Task item: Only one stretch of the listing below is wanted. Give it again exactly, from the line with "let flag : Thread" through the line with "(∀ k, SMap.get Cap.null".

[Dataset entries — start]

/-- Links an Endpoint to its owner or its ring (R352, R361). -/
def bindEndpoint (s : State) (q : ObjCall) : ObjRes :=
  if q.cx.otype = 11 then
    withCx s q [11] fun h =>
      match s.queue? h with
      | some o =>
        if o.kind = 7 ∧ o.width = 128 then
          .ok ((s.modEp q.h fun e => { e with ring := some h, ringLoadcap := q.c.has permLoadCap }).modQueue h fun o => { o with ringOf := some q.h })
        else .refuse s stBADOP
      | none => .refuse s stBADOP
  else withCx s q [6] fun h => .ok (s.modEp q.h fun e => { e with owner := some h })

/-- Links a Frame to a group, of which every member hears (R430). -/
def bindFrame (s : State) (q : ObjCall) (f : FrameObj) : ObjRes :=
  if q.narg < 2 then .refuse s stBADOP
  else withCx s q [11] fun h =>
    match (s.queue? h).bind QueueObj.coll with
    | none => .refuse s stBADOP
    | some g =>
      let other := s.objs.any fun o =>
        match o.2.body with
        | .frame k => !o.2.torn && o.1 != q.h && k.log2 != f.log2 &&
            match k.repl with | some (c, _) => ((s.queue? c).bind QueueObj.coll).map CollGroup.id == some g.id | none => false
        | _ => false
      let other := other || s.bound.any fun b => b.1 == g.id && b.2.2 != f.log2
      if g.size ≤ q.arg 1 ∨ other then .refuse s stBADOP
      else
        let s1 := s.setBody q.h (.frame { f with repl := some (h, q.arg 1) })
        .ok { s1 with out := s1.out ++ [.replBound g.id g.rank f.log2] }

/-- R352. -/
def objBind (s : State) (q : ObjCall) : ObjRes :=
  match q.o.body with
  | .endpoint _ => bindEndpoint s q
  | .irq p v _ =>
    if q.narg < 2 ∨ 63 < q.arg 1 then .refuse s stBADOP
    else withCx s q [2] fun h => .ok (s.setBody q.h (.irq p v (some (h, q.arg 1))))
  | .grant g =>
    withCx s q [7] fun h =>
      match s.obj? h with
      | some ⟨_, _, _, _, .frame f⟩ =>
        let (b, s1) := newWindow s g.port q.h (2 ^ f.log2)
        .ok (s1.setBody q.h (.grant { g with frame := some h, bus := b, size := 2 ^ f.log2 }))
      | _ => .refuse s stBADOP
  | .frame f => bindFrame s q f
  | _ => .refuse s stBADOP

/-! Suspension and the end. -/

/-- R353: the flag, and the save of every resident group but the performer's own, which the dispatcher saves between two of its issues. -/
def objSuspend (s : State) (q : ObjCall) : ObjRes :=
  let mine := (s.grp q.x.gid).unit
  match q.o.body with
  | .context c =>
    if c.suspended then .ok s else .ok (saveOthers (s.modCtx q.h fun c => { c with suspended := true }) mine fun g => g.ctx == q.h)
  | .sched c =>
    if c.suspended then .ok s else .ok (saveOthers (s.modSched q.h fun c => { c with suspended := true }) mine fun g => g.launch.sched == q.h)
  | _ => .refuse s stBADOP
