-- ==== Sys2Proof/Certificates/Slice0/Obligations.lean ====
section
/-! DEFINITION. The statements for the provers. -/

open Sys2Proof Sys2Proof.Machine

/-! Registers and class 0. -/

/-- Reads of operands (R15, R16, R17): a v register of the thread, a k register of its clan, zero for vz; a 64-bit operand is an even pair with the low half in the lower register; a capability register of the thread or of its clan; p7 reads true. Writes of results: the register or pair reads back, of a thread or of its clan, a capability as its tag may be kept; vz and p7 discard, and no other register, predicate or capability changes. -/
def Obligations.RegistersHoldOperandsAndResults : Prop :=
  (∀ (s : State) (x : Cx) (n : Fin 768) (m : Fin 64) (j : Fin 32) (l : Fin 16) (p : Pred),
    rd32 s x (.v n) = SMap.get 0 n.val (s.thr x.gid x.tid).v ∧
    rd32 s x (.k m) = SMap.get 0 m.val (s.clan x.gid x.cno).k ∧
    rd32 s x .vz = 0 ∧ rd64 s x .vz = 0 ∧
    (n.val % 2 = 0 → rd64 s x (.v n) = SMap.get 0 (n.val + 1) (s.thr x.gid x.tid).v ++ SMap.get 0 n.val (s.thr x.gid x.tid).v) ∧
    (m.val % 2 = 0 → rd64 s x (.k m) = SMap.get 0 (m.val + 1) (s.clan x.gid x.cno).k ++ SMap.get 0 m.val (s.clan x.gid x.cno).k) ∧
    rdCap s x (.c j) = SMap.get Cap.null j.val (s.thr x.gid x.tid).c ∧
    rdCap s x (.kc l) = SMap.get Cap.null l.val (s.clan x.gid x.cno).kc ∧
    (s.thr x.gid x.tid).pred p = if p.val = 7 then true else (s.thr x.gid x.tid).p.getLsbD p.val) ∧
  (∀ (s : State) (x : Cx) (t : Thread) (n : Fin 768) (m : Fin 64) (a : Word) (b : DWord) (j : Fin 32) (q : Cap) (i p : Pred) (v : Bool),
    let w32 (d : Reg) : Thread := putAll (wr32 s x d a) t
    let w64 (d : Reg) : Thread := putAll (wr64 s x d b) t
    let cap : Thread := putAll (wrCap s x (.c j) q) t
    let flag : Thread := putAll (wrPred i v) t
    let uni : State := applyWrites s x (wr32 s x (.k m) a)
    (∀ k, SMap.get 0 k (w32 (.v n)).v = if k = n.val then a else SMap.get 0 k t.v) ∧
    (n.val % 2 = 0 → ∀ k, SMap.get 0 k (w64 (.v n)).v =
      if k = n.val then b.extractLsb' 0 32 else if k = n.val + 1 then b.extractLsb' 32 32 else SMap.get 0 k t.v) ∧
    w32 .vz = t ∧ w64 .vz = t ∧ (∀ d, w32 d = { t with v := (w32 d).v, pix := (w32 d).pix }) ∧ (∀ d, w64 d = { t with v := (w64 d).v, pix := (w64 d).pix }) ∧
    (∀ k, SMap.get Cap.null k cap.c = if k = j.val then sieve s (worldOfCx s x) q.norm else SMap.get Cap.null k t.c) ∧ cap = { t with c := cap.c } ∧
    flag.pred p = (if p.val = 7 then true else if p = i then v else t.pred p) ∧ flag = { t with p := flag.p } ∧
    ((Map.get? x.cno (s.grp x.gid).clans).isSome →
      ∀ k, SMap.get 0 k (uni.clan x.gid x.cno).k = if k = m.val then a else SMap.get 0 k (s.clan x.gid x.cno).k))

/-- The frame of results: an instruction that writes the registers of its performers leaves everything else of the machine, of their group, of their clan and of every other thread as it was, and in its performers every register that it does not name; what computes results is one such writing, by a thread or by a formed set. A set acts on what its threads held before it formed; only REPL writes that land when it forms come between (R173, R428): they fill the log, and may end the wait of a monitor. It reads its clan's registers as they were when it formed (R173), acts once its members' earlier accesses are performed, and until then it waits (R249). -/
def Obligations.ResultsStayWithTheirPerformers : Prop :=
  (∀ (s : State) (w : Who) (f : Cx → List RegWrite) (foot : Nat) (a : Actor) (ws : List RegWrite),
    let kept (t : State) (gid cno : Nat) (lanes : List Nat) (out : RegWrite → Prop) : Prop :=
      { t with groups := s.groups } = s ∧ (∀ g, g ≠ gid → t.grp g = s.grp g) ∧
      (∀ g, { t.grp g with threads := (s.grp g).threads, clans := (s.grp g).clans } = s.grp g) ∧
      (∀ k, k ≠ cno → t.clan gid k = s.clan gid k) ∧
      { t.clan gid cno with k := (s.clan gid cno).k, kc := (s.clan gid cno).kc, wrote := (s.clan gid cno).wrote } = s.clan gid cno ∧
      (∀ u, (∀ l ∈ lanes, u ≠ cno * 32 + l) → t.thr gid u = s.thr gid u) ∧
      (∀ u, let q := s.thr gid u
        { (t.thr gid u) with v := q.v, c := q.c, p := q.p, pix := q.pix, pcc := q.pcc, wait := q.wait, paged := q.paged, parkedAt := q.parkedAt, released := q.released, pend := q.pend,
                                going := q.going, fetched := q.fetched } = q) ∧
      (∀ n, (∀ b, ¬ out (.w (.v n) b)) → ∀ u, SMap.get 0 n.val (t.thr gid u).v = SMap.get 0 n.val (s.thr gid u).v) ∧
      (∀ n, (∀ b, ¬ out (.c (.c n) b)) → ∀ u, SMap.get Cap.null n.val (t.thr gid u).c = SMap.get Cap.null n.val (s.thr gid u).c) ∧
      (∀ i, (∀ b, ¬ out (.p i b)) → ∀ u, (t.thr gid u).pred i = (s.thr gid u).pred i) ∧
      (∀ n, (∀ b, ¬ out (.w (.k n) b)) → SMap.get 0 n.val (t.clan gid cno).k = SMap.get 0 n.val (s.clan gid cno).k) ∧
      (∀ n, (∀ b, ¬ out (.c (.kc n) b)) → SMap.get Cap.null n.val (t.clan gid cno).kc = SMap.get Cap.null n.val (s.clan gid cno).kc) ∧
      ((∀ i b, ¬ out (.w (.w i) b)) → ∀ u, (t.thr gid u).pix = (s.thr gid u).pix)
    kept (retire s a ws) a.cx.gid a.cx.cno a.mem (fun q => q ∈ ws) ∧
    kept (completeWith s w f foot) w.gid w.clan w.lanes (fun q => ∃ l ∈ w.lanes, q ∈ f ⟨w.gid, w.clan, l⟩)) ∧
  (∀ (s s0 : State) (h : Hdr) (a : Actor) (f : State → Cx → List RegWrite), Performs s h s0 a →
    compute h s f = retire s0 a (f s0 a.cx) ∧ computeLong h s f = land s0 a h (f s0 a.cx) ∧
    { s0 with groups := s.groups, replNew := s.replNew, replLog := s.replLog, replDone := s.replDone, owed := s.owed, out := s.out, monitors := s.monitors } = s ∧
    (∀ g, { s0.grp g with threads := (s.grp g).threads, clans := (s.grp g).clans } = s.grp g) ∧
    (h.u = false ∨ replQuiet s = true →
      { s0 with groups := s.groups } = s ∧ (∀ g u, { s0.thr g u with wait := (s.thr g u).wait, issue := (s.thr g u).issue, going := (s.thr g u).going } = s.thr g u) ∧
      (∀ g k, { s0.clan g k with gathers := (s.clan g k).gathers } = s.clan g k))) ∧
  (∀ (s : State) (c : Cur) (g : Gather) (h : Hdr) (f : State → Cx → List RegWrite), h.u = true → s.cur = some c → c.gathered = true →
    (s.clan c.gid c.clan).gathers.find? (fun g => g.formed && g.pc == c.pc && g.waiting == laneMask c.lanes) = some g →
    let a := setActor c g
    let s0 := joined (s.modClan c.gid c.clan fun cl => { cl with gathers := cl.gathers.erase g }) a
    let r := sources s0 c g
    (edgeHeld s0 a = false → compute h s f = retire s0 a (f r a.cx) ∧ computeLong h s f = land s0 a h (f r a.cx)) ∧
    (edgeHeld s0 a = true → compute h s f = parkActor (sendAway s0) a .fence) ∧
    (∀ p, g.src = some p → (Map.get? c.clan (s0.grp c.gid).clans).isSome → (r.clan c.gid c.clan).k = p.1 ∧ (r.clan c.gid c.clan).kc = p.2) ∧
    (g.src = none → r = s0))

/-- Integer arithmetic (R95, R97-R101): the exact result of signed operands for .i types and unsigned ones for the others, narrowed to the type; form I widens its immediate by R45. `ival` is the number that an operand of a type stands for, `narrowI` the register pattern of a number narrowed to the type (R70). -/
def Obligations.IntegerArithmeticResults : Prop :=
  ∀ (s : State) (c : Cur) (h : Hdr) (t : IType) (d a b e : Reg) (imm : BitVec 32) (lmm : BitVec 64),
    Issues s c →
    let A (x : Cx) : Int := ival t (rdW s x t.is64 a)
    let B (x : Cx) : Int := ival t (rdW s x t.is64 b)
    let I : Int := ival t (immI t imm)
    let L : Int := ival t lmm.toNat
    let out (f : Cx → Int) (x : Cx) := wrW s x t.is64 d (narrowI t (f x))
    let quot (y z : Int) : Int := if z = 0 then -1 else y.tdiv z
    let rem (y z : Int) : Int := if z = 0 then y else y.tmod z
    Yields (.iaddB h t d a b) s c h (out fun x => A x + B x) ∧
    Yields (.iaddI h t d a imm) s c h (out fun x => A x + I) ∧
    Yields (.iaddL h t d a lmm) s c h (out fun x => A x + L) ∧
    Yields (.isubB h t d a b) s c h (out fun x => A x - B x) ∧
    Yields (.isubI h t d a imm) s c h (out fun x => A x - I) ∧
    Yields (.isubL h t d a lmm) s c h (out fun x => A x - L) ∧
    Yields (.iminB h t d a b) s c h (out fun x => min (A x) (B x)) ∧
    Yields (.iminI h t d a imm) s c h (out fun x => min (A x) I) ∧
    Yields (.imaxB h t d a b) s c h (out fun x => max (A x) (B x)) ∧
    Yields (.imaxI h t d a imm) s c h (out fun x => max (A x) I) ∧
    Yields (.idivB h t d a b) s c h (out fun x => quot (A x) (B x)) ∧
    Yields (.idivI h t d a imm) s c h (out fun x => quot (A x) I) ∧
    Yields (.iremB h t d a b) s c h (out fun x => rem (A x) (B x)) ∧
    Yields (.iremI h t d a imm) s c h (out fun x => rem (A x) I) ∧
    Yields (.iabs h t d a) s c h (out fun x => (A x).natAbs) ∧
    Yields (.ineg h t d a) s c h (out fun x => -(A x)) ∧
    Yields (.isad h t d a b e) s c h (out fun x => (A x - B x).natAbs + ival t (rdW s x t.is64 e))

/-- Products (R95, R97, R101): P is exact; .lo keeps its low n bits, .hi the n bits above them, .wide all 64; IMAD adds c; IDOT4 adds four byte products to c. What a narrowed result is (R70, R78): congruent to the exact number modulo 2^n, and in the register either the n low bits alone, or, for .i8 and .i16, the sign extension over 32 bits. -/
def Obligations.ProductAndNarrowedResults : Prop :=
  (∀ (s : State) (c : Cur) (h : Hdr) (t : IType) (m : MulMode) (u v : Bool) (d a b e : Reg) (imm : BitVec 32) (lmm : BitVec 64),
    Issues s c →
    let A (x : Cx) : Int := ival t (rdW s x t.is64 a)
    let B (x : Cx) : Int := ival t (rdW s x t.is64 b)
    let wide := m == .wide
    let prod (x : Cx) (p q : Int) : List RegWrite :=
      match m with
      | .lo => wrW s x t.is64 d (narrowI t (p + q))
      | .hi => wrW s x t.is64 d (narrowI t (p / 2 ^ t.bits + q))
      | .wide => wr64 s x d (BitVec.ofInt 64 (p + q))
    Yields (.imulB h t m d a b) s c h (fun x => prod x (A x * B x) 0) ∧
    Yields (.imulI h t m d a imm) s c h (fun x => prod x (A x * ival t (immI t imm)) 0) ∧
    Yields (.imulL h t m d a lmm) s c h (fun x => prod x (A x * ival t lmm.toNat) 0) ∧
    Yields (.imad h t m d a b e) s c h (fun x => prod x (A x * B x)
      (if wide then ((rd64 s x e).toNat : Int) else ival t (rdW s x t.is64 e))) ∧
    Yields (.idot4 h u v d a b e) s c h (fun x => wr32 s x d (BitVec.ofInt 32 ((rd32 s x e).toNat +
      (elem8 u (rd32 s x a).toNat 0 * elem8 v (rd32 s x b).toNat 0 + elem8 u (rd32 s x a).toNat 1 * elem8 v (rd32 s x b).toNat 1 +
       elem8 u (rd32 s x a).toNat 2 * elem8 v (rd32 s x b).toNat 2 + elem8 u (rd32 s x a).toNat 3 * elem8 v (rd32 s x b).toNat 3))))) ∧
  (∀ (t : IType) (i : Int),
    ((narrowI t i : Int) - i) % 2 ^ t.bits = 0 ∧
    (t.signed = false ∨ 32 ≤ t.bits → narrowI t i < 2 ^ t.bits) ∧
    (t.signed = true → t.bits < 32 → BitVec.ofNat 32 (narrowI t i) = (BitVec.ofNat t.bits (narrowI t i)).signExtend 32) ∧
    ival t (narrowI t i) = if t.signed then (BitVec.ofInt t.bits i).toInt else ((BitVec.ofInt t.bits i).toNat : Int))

[Dataset entries — finish]
[Dataset entries — start]

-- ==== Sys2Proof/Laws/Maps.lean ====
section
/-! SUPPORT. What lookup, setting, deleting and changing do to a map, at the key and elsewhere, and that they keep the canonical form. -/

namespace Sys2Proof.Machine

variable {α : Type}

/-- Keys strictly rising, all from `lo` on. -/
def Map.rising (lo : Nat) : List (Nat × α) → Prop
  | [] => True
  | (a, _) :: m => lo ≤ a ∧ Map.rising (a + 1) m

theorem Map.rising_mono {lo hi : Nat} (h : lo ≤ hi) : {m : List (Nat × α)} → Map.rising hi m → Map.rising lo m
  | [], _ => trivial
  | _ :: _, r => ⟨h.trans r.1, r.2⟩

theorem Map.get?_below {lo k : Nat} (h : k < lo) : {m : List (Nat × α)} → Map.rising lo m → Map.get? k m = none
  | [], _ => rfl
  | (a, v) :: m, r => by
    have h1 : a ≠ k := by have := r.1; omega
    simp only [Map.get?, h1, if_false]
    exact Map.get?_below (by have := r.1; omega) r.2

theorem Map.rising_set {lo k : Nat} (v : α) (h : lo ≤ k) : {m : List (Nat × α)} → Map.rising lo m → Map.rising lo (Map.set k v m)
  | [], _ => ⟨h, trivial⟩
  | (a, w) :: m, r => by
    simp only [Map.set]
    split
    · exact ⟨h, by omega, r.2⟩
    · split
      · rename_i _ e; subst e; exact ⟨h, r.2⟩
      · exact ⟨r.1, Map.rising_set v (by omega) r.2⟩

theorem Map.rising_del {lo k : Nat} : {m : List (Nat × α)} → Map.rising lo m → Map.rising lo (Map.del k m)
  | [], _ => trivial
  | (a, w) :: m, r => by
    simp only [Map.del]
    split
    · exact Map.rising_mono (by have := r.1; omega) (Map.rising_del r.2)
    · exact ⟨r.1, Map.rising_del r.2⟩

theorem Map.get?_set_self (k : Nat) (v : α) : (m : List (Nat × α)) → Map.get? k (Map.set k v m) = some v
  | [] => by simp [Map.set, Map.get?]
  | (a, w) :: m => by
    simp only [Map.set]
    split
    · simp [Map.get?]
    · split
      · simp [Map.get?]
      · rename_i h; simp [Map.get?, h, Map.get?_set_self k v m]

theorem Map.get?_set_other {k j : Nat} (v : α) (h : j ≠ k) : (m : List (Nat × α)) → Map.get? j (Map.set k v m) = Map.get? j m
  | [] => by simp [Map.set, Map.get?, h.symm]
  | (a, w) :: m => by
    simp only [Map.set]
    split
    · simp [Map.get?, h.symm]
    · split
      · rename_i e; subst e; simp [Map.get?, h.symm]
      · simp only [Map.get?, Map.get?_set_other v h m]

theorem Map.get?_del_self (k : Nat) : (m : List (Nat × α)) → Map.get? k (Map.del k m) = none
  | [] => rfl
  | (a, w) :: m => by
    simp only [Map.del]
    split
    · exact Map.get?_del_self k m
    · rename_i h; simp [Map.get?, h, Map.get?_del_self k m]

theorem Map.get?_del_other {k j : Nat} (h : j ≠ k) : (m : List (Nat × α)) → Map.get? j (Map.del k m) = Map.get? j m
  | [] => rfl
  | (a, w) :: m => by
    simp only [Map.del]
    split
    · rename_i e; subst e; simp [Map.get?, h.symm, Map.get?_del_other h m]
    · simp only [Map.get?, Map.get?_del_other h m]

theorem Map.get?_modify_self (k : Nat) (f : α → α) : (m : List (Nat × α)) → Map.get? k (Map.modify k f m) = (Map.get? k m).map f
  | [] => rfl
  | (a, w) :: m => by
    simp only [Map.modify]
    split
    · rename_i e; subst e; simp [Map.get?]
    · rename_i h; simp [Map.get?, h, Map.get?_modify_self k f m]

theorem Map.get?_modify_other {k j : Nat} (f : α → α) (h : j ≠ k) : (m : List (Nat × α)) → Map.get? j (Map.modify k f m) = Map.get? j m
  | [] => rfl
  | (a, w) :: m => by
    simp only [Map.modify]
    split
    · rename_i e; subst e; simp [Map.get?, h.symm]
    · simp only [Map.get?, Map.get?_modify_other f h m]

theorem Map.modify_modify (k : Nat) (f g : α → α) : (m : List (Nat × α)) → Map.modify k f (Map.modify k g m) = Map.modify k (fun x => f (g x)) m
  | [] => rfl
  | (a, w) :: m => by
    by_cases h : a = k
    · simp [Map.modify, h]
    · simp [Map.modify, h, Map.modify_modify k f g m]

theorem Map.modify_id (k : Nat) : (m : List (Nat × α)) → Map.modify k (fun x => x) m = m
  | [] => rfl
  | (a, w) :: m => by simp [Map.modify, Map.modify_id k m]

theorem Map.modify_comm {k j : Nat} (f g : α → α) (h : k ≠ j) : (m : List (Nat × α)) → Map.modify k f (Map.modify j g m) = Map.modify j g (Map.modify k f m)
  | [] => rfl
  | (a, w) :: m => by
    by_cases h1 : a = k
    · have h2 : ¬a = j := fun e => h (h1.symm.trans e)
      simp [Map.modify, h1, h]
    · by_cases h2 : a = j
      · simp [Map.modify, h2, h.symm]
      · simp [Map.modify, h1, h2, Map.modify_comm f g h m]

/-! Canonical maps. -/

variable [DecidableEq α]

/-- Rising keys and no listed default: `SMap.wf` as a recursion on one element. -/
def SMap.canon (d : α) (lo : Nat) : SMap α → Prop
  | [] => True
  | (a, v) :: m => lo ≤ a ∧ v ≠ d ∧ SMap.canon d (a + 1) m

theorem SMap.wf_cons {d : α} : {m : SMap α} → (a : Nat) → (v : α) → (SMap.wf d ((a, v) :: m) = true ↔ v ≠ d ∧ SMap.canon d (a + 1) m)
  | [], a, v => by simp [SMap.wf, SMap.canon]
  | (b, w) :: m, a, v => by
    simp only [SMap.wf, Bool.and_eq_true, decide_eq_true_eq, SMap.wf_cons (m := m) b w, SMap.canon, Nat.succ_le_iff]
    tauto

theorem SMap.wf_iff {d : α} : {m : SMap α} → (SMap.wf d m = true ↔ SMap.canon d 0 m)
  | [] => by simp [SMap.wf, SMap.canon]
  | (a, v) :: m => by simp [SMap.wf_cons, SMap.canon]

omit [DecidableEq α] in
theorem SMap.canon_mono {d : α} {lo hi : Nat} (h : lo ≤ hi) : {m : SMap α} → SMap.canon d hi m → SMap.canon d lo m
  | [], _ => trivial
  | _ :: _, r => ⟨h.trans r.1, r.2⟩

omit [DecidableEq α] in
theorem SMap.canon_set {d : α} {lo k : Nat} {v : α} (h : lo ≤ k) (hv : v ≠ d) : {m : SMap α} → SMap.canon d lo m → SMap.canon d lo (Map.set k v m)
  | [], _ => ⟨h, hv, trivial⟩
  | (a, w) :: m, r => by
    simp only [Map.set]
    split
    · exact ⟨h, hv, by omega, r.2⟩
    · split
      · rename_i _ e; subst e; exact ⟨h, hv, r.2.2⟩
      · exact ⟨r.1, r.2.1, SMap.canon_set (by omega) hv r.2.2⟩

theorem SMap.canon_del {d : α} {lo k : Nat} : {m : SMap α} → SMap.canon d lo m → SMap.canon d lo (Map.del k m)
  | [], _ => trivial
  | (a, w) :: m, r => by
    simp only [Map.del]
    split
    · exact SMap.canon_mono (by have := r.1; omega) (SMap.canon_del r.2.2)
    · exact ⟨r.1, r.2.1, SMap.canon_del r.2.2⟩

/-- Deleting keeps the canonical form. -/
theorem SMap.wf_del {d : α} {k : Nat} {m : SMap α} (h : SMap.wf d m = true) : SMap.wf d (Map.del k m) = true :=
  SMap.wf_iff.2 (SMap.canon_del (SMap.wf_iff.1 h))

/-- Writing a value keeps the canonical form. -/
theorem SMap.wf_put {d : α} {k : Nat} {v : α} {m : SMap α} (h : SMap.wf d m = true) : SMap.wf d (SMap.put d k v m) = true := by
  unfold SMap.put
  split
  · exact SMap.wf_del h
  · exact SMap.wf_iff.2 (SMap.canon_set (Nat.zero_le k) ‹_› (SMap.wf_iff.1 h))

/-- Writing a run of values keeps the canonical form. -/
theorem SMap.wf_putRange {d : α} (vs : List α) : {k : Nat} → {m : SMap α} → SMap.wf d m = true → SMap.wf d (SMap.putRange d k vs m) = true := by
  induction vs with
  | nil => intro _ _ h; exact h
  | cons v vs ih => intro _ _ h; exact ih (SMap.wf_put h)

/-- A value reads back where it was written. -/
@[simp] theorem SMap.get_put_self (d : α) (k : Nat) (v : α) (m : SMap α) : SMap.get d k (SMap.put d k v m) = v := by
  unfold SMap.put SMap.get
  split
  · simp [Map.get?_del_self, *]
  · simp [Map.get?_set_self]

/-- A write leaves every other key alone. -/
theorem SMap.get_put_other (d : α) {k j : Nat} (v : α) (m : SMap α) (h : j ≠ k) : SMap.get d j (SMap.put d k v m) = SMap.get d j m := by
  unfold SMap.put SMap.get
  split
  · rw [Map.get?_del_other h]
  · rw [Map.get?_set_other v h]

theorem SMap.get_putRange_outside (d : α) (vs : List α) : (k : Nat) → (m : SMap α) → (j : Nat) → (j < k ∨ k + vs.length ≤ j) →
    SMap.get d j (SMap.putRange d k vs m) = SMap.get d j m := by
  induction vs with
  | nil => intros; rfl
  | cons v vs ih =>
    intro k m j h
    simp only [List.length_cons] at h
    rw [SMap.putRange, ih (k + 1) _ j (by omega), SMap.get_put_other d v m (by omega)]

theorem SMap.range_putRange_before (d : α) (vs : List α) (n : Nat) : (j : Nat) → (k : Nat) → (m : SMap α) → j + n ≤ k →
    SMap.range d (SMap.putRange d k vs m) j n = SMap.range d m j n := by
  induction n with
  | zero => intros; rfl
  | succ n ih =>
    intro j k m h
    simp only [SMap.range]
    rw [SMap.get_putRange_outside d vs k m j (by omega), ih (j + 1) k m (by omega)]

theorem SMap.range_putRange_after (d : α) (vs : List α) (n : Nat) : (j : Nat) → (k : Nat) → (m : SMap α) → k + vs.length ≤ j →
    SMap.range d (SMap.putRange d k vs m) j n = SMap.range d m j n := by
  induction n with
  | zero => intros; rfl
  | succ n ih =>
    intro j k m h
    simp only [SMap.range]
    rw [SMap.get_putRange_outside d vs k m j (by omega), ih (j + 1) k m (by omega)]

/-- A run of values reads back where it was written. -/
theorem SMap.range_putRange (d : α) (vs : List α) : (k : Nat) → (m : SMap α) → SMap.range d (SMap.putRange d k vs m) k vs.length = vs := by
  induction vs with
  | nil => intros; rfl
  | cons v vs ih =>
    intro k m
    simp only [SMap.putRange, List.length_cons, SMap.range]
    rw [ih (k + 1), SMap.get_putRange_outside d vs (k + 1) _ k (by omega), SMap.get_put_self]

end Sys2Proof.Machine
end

[Dataset entries — finish]

Answer to the exercise:
    let flag : Thread := putAll (wrPred i v) t
    let uni : State := applyWrites s x (wr32 s x (.k m) a)
    (∀ k, SMap.get 0 k (w32 (.v n)).v = if k = n.val then a else SMap.get 0 k t.v) ∧
    (n.val % 2 = 0 → ∀ k, SMap.get 0 k (w64 (.v n)).v =
      if k = n.val then b.extractLsb' 0 32 else if k = n.val + 1 then b.extractLsb' 32 32 else SMap.get 0 k t.v) ∧
    w32 .vz = t ∧ w64 .vz = t ∧ (∀ d, w32 d = { t with v := (w32 d).v, pix := (w32 d).pix }) ∧ (∀ d, w64 d = { t with v := (w64 d).v, pix := (w64 d).pix }) ∧
    (∀ k, SMap.get Cap.null k cap.c = if k = j.val then sieve s (worldOfCx s x) q.norm else SMap.get Cap.null k t.c) ∧ cap = { t with c := cap.c } ∧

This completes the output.